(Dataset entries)
---*---

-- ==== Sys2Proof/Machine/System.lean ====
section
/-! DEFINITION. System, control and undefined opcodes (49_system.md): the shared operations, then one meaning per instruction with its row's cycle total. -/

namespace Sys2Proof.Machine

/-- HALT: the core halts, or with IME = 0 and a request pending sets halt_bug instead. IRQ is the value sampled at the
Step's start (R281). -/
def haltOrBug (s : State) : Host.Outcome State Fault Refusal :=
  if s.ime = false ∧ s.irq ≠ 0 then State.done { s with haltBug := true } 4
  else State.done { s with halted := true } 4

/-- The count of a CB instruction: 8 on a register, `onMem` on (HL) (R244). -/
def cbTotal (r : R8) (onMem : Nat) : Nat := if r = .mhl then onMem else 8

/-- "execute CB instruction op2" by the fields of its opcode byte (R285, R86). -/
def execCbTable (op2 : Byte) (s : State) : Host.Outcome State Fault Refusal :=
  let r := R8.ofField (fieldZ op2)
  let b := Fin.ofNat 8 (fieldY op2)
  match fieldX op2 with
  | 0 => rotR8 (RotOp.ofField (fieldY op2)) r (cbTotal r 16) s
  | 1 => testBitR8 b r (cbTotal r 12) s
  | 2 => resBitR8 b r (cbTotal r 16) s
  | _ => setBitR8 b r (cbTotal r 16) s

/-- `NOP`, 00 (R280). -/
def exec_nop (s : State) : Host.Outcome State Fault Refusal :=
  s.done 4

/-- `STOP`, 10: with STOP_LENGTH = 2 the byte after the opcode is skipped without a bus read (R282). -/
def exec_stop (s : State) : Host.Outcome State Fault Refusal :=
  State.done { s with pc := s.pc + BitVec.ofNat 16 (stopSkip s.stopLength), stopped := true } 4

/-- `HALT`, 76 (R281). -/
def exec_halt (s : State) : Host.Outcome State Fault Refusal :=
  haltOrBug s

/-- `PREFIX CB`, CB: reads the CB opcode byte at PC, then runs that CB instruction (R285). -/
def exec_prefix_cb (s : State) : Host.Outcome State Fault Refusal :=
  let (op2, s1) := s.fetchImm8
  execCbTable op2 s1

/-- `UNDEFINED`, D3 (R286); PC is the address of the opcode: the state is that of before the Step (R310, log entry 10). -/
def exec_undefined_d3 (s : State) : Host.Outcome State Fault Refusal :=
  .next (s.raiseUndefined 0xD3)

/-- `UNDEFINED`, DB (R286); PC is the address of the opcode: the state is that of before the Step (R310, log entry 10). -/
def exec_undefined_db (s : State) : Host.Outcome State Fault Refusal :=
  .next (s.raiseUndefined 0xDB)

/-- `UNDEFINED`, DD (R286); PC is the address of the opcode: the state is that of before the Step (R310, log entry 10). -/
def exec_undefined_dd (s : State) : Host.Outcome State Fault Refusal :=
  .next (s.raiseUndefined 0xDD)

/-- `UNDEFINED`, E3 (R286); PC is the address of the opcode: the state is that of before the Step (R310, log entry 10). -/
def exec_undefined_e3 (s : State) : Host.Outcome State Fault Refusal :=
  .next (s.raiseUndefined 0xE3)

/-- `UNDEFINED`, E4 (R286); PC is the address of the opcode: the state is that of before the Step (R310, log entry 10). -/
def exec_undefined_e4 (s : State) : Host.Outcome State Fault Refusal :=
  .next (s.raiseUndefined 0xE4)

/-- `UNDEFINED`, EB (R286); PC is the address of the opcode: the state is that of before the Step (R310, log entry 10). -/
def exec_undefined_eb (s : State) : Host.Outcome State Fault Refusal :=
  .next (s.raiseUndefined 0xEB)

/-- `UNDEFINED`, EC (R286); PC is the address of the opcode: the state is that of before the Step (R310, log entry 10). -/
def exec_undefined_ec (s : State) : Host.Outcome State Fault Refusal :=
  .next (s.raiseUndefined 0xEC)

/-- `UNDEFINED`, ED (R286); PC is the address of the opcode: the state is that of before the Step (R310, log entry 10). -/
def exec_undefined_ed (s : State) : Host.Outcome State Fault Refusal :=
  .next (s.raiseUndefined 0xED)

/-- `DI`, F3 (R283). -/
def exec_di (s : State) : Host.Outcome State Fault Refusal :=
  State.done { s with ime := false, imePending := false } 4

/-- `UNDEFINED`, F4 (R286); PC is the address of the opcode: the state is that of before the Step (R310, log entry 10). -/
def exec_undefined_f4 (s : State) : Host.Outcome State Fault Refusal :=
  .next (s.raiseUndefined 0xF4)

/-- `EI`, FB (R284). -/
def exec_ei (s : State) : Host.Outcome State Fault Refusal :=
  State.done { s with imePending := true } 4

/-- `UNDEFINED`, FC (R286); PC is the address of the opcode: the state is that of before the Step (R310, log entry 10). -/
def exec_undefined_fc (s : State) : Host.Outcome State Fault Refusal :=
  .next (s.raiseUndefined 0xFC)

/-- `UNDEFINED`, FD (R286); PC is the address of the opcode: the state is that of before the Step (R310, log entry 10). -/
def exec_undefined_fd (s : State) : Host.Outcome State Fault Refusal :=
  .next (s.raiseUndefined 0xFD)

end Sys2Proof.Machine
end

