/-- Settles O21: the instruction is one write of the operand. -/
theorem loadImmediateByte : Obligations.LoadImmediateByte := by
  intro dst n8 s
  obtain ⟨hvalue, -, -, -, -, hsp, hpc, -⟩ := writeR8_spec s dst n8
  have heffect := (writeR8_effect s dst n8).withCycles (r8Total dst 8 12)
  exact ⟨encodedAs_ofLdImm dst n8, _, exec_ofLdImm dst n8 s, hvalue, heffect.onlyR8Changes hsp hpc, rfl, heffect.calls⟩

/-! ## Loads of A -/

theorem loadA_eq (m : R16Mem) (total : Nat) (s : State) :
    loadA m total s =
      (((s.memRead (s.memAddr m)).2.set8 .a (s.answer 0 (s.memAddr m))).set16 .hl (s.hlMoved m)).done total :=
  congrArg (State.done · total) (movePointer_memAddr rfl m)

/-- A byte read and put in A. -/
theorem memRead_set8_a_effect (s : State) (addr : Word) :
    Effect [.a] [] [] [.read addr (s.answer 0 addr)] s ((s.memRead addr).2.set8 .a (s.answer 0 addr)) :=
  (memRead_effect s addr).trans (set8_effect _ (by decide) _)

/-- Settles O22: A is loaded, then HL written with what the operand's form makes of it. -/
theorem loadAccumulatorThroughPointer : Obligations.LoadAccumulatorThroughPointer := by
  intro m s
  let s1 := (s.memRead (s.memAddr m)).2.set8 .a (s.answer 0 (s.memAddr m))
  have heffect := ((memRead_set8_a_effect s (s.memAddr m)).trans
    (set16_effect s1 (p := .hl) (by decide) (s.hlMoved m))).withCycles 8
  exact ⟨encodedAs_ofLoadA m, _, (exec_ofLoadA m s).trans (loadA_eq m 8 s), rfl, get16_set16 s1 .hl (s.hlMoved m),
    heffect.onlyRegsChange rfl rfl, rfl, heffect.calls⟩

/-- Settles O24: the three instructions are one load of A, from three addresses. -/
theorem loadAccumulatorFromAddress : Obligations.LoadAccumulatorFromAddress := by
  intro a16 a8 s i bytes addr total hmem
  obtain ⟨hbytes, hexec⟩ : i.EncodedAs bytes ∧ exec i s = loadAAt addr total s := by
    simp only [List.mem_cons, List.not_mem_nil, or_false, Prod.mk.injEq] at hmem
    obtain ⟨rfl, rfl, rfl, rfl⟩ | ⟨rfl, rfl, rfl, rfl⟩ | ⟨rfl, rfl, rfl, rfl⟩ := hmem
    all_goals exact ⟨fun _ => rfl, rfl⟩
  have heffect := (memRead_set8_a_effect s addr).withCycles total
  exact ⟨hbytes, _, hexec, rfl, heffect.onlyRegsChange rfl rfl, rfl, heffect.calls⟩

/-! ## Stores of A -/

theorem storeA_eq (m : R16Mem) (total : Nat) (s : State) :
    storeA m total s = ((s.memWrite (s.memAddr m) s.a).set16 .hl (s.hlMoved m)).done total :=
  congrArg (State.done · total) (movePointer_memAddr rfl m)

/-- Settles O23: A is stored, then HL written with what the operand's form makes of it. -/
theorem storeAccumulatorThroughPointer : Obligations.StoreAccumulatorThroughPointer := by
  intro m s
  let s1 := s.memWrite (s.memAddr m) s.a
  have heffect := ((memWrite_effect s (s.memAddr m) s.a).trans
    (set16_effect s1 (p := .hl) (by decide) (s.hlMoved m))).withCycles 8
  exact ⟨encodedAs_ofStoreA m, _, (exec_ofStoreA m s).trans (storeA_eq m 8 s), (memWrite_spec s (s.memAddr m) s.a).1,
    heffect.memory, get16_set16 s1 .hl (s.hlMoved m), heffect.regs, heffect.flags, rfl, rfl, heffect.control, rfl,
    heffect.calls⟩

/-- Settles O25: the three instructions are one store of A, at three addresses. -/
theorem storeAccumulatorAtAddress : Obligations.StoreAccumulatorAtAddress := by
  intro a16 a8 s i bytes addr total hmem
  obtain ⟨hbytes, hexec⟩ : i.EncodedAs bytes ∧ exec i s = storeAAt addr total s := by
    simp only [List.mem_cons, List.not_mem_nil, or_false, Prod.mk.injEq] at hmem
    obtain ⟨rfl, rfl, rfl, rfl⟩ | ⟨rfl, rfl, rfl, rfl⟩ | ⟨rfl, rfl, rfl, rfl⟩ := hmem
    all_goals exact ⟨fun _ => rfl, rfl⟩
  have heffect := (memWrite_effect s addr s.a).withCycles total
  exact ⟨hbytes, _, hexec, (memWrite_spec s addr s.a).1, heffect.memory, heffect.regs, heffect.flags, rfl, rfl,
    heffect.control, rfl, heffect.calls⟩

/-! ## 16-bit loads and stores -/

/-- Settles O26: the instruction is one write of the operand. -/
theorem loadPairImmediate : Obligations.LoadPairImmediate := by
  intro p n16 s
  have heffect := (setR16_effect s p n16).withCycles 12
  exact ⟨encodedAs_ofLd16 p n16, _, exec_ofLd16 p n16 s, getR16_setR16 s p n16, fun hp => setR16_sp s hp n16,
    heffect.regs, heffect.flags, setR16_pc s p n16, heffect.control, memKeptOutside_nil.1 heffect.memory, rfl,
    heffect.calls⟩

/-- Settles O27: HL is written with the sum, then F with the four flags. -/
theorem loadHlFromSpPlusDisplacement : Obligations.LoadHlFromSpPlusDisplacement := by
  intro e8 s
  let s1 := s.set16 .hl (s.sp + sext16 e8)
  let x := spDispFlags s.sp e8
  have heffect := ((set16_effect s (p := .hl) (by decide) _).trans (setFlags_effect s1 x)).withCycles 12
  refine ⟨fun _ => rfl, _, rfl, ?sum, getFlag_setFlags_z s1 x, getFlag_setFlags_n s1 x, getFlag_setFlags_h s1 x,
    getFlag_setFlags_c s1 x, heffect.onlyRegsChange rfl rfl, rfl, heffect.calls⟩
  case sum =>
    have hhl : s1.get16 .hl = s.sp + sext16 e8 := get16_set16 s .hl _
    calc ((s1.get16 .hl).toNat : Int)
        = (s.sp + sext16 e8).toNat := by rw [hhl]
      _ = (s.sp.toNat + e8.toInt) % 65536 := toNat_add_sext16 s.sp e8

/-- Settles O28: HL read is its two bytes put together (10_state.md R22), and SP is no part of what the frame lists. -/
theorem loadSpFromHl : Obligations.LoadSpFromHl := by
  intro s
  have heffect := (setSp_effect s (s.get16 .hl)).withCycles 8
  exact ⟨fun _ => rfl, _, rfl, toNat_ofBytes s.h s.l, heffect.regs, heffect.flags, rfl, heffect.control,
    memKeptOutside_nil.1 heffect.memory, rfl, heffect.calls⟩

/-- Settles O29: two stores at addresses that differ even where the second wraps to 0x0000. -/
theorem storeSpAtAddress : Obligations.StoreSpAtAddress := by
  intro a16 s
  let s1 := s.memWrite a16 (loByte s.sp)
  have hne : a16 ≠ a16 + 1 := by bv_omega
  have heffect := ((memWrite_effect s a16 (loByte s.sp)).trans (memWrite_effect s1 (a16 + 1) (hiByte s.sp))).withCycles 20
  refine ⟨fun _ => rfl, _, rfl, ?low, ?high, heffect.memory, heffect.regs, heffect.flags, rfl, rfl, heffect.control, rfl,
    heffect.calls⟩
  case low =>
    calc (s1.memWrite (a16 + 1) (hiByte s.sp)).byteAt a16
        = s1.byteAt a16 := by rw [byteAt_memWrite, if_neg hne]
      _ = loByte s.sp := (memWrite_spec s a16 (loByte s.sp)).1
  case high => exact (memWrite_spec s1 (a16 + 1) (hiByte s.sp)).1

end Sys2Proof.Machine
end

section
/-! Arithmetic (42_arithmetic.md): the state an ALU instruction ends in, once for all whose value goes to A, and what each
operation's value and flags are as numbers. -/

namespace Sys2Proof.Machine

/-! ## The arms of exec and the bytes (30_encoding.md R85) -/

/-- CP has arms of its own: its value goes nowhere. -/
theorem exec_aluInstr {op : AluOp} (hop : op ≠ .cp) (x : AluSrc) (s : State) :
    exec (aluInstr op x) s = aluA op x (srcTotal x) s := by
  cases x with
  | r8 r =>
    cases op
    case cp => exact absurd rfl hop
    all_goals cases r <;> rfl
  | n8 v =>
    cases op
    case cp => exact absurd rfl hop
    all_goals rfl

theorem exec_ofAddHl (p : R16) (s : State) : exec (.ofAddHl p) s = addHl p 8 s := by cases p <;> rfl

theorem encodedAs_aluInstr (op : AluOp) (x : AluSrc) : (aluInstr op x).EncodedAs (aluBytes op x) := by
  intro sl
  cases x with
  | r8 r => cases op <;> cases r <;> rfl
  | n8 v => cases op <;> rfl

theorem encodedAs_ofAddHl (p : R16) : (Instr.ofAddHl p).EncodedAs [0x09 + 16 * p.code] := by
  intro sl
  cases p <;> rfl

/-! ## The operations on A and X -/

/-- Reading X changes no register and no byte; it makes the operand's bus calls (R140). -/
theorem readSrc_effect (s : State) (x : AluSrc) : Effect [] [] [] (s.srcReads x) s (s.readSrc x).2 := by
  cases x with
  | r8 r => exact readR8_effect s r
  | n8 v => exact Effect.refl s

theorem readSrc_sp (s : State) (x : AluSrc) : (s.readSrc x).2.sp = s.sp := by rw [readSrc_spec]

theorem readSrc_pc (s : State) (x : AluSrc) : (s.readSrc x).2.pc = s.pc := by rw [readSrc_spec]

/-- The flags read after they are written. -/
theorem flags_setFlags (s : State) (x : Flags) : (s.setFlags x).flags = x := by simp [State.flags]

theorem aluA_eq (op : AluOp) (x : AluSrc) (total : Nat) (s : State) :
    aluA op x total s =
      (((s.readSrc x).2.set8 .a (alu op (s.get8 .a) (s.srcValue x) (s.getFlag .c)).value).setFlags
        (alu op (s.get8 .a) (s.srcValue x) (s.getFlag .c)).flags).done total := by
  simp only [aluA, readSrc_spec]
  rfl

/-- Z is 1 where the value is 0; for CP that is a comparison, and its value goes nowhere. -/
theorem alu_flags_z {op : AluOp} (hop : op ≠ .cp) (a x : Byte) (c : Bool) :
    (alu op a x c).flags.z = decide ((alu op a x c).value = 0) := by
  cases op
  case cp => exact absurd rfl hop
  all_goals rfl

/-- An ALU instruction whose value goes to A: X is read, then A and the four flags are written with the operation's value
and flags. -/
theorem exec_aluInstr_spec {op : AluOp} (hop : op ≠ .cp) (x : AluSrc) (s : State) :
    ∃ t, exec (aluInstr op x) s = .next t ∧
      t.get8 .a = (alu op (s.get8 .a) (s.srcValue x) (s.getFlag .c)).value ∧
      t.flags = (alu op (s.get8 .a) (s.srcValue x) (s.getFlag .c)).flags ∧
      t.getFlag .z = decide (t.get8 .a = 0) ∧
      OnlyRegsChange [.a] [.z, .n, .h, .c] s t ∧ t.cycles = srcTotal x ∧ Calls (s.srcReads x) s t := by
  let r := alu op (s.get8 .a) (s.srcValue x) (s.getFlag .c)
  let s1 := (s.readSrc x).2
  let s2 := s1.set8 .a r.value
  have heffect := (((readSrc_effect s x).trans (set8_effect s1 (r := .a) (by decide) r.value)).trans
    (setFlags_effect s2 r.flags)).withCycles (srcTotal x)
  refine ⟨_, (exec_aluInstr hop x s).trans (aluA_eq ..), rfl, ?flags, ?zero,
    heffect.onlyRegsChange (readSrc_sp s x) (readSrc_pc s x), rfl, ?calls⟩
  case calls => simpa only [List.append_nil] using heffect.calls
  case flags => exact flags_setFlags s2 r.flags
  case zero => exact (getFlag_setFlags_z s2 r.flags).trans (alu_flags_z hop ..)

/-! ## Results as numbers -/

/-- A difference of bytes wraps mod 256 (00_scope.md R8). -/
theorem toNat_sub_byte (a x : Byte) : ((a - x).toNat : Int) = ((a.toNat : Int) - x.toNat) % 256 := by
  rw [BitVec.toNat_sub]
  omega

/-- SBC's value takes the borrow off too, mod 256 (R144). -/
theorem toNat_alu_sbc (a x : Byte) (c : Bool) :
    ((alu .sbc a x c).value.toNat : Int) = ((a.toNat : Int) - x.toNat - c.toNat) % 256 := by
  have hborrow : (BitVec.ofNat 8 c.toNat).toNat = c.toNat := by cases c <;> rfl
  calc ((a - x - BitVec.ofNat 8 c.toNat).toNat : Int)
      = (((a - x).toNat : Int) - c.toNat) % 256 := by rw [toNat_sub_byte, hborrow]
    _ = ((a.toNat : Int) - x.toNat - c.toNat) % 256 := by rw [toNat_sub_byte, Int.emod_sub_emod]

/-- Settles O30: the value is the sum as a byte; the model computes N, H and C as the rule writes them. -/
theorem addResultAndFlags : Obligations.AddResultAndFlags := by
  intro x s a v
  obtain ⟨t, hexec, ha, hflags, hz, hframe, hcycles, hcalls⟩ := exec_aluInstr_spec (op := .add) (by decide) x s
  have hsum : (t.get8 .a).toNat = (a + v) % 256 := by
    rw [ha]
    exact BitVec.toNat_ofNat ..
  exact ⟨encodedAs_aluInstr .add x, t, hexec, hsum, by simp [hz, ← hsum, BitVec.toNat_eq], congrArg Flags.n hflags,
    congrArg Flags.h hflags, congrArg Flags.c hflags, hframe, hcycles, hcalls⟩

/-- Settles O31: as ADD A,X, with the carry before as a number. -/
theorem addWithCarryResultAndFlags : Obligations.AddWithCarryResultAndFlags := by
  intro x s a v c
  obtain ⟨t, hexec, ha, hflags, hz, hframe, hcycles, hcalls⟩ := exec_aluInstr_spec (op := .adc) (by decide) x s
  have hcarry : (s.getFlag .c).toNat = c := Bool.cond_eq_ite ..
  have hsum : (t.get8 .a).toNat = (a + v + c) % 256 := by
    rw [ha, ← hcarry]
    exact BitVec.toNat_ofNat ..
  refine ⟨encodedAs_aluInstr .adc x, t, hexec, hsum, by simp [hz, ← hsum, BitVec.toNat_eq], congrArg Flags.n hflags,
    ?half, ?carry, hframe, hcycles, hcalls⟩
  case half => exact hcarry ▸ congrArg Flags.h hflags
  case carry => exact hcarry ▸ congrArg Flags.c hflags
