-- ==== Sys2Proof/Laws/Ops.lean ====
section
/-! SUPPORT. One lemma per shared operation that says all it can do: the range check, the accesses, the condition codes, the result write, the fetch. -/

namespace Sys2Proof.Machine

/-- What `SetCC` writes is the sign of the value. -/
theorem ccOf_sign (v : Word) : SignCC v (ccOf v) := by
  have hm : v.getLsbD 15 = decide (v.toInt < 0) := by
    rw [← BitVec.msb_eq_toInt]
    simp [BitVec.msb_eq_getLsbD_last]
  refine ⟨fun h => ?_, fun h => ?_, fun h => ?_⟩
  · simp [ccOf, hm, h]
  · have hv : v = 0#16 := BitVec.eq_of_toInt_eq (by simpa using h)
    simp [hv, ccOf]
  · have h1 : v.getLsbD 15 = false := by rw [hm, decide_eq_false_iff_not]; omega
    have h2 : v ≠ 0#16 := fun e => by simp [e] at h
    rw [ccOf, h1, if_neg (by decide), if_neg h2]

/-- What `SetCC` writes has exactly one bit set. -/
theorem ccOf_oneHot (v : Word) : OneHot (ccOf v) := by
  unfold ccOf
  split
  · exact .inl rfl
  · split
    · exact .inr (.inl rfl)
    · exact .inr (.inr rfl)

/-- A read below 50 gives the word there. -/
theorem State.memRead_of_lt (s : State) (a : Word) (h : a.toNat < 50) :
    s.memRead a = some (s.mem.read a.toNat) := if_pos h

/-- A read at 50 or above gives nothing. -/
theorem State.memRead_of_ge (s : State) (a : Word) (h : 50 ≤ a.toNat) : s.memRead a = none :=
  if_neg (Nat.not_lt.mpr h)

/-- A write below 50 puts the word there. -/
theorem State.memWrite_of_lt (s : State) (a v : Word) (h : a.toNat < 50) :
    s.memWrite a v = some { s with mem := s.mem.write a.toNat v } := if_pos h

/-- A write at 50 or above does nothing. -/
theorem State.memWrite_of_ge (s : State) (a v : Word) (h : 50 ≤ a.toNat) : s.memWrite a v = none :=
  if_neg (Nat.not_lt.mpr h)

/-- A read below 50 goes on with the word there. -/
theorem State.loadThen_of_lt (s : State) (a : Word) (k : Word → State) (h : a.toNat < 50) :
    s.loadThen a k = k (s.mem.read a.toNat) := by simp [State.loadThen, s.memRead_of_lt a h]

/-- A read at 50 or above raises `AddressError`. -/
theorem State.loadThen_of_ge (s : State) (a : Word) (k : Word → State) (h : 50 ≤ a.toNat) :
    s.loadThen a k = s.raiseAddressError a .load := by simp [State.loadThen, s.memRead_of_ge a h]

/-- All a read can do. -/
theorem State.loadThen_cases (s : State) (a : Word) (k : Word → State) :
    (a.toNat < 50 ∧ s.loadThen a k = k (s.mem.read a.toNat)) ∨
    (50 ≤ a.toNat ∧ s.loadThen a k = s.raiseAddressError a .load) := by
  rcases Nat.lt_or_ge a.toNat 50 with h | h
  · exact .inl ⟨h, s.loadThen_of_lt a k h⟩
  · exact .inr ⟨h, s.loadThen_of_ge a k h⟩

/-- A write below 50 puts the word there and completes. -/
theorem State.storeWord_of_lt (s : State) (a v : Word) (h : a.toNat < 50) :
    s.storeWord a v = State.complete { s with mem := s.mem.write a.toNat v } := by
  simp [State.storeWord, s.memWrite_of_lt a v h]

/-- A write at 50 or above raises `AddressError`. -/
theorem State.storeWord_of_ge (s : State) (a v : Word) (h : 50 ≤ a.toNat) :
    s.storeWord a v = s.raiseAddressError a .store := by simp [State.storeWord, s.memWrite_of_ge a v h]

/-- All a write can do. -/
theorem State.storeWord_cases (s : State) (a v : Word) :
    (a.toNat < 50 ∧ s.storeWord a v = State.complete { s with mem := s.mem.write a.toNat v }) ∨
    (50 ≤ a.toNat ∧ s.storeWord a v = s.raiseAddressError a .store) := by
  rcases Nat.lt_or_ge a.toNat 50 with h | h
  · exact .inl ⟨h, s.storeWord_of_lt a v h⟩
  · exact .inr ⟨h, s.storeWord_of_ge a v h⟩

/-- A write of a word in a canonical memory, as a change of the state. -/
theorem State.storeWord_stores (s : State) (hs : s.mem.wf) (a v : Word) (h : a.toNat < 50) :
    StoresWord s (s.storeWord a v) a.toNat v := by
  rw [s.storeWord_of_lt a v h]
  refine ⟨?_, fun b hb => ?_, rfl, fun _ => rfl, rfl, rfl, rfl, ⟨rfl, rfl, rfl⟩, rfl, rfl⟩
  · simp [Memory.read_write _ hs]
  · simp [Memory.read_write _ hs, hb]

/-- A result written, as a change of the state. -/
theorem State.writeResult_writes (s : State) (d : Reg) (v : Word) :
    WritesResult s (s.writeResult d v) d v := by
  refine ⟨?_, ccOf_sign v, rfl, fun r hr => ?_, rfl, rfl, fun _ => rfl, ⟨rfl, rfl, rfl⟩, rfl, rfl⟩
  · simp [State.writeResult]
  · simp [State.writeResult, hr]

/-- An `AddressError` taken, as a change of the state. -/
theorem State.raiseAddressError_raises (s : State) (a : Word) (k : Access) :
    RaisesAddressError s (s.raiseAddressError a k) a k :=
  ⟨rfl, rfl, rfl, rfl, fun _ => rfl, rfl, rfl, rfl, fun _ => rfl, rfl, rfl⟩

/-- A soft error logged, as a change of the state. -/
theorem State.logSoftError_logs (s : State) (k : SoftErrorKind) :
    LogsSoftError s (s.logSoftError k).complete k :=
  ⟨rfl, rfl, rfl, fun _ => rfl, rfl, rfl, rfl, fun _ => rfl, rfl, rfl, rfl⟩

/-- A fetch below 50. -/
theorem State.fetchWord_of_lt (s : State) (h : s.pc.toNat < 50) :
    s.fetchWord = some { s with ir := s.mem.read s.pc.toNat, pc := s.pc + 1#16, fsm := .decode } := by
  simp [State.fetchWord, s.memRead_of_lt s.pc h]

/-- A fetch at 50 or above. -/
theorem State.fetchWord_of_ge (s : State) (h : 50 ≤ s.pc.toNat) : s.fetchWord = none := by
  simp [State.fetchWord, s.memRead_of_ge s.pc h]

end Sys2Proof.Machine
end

---*---

DIRECTIONS:
Count every line in the entries above where the word "congrArg" appears; respond with the number alone.

EXERCISE RESULT:
7